Required work:
From the entries that follow, copy exactly the lines beginning at the line holding "The state with" and continuing through the line holding "tells why. -/".

Stored items:
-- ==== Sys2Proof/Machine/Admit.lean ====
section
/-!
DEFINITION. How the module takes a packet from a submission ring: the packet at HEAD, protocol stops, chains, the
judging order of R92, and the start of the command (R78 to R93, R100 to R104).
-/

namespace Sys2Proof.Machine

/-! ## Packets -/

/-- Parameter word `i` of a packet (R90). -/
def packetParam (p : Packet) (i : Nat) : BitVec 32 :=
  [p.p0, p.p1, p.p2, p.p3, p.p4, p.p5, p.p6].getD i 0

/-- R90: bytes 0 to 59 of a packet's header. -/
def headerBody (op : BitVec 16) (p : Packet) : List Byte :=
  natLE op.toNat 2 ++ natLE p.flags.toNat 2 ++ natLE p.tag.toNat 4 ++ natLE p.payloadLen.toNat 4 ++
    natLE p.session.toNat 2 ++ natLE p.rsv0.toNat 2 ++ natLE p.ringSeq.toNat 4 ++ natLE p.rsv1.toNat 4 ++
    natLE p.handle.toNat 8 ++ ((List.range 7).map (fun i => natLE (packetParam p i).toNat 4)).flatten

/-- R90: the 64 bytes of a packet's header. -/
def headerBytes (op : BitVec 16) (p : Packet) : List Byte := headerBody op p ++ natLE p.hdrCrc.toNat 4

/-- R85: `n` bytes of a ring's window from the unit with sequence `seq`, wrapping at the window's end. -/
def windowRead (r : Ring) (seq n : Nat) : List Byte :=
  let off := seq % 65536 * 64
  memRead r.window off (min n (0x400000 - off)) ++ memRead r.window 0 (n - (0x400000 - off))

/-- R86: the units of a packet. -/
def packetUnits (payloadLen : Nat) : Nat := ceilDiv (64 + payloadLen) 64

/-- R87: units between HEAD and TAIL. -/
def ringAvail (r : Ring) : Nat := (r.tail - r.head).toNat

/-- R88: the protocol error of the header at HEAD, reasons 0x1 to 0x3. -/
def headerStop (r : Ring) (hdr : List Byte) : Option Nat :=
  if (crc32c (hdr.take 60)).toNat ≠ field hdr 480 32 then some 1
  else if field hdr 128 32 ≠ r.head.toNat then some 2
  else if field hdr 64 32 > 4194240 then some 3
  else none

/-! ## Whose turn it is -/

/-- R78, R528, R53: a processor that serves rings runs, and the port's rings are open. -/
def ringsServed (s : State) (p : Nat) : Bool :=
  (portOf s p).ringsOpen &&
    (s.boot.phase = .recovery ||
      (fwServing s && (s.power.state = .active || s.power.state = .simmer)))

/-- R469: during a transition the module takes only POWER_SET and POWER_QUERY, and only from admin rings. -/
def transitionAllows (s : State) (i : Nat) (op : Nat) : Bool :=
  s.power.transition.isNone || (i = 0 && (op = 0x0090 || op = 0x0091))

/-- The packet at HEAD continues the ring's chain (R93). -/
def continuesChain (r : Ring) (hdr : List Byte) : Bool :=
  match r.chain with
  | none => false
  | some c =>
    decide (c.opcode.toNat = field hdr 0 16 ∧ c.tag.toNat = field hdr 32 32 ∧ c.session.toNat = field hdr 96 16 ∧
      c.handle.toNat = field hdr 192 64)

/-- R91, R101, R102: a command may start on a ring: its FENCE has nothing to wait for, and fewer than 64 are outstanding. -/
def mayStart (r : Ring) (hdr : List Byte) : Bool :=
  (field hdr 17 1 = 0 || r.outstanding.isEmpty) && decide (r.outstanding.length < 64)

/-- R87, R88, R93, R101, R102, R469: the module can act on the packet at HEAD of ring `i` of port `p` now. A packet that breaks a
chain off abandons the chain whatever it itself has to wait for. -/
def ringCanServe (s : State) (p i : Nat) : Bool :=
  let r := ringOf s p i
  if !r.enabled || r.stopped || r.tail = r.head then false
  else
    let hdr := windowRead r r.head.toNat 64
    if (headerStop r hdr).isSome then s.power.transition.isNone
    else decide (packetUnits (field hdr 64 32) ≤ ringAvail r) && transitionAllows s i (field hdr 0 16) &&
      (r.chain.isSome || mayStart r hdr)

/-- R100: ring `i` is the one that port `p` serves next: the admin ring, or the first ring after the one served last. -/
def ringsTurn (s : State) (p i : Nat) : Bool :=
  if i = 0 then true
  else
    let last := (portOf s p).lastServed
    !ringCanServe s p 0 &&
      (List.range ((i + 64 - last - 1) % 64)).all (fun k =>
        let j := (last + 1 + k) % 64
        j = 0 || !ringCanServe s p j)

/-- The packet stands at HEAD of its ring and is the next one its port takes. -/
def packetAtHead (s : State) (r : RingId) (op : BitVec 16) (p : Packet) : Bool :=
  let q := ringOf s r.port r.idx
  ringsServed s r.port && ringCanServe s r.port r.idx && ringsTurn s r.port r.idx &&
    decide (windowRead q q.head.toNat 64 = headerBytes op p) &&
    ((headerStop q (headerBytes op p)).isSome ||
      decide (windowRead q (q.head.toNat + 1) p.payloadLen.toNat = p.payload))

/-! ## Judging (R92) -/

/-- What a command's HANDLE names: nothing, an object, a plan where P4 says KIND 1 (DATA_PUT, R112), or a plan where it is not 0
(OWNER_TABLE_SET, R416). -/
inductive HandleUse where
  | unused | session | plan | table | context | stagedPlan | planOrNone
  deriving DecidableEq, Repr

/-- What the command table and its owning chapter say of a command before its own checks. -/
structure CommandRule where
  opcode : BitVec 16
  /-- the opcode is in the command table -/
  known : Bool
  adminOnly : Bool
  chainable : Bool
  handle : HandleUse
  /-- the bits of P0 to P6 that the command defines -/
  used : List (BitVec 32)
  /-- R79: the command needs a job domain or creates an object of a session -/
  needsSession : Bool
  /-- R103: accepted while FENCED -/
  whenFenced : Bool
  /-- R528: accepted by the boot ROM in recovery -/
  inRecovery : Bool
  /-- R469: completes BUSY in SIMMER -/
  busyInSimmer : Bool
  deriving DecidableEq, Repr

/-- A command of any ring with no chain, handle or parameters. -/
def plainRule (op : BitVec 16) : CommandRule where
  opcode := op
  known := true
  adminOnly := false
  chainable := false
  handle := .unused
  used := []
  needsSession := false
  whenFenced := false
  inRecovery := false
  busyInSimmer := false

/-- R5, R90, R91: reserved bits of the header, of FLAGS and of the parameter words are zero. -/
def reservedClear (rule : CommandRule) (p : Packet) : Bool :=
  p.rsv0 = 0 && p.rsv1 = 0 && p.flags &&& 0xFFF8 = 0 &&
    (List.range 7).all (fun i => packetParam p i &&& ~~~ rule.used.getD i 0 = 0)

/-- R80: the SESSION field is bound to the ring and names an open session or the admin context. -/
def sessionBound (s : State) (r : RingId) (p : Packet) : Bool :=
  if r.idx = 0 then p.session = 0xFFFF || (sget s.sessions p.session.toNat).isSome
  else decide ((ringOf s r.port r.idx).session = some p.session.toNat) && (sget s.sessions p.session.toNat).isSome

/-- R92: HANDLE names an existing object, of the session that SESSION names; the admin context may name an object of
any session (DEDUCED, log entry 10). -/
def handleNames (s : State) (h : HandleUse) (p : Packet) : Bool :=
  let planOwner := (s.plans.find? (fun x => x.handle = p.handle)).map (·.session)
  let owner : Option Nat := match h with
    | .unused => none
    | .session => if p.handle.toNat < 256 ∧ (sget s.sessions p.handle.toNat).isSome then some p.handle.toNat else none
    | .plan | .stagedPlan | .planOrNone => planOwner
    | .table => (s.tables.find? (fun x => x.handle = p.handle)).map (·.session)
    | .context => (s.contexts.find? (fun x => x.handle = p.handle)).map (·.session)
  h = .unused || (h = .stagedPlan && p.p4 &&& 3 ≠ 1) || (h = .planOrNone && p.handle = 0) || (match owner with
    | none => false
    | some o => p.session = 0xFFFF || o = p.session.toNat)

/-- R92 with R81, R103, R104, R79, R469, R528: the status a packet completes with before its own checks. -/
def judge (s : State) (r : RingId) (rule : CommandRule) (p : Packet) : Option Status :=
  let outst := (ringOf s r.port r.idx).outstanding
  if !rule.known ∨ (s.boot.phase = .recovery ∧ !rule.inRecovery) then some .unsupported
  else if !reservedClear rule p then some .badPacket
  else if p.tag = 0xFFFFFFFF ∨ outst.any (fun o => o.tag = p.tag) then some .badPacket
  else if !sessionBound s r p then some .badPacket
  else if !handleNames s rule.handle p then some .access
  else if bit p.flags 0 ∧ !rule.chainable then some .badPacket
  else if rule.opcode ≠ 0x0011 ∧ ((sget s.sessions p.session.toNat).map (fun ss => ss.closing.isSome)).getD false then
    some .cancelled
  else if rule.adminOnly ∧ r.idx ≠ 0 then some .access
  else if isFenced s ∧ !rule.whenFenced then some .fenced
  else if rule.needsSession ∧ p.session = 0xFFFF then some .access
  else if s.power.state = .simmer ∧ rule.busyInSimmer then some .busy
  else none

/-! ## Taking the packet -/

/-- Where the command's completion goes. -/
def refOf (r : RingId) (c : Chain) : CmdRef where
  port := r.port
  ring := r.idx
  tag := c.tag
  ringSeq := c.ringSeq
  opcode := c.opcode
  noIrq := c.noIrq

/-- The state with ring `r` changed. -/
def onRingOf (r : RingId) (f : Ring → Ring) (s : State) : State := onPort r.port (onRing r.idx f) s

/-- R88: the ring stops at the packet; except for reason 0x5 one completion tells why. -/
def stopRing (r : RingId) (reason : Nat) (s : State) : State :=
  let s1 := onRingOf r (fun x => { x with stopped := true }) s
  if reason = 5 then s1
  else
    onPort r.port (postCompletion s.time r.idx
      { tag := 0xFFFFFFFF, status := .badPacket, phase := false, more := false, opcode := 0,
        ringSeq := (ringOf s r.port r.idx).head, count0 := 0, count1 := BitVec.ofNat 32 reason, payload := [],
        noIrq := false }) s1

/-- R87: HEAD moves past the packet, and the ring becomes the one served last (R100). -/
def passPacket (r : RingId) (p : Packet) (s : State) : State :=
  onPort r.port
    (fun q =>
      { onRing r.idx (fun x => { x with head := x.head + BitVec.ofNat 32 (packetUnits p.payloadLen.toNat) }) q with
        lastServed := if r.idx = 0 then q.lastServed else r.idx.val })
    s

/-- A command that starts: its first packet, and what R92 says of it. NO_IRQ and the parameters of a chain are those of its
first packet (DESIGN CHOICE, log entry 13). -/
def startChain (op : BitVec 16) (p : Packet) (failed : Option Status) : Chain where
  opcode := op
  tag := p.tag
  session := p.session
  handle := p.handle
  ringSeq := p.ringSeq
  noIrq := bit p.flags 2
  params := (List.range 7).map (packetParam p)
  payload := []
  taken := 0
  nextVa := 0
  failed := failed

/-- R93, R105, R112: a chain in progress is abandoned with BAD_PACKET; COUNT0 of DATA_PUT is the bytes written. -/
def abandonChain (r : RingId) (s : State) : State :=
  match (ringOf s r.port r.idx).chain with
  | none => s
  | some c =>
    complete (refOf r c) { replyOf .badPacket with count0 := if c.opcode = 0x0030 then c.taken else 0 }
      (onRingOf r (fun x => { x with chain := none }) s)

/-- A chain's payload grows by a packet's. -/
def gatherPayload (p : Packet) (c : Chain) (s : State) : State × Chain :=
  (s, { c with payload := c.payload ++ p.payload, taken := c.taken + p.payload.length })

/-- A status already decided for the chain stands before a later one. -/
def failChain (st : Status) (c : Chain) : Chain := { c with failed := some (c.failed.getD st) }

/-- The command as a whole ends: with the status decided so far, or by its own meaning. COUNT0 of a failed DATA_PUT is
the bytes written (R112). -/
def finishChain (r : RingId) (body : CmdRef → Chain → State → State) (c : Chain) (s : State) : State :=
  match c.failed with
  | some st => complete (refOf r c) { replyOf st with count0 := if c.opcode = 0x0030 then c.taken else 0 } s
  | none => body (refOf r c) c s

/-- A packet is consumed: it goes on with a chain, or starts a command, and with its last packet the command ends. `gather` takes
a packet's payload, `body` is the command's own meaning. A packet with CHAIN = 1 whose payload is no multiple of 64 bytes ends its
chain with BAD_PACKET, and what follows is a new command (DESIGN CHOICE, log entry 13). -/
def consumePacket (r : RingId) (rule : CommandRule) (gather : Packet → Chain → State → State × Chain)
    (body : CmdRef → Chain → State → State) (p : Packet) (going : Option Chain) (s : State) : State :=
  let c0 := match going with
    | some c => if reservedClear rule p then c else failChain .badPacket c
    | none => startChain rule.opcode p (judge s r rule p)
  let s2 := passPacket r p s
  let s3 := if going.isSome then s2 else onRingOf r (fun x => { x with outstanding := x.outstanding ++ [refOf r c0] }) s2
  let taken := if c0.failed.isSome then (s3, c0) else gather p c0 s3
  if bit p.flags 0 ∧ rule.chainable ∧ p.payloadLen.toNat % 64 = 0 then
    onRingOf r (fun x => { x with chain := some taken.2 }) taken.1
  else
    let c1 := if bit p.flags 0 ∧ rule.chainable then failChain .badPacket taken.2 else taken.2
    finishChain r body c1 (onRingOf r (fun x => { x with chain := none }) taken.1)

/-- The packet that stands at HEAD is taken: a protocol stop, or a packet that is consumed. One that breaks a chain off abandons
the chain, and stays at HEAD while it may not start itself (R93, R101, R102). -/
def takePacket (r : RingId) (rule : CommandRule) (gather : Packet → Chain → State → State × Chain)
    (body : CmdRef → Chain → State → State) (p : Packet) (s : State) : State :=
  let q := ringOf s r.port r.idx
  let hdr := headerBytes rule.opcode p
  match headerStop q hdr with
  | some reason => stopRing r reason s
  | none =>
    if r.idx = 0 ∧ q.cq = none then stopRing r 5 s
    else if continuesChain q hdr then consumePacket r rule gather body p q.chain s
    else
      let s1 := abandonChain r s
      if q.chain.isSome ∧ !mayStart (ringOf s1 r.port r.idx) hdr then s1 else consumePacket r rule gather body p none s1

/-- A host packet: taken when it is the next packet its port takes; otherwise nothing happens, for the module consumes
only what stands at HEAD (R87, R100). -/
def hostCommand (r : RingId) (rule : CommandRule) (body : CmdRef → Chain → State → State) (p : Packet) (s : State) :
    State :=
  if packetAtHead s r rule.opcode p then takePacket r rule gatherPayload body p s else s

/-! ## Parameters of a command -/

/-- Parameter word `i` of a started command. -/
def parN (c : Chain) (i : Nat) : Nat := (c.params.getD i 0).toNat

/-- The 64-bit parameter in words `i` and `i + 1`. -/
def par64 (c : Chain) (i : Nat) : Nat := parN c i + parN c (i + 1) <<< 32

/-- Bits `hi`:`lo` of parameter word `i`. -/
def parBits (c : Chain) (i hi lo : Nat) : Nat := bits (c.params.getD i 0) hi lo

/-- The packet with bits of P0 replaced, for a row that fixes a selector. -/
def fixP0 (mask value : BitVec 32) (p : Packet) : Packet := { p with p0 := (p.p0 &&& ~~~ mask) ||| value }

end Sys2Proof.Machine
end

Solution to the exercise:
/-- The state with ring `r` changed. -/
def onRingOf (r : RingId) (f : Ring → Ring) (s : State) : State := onPort r.port (onRing r.idx f) s

/-- R88: the ring stops at the packet; except for reason 0x5 one completion tells why. -/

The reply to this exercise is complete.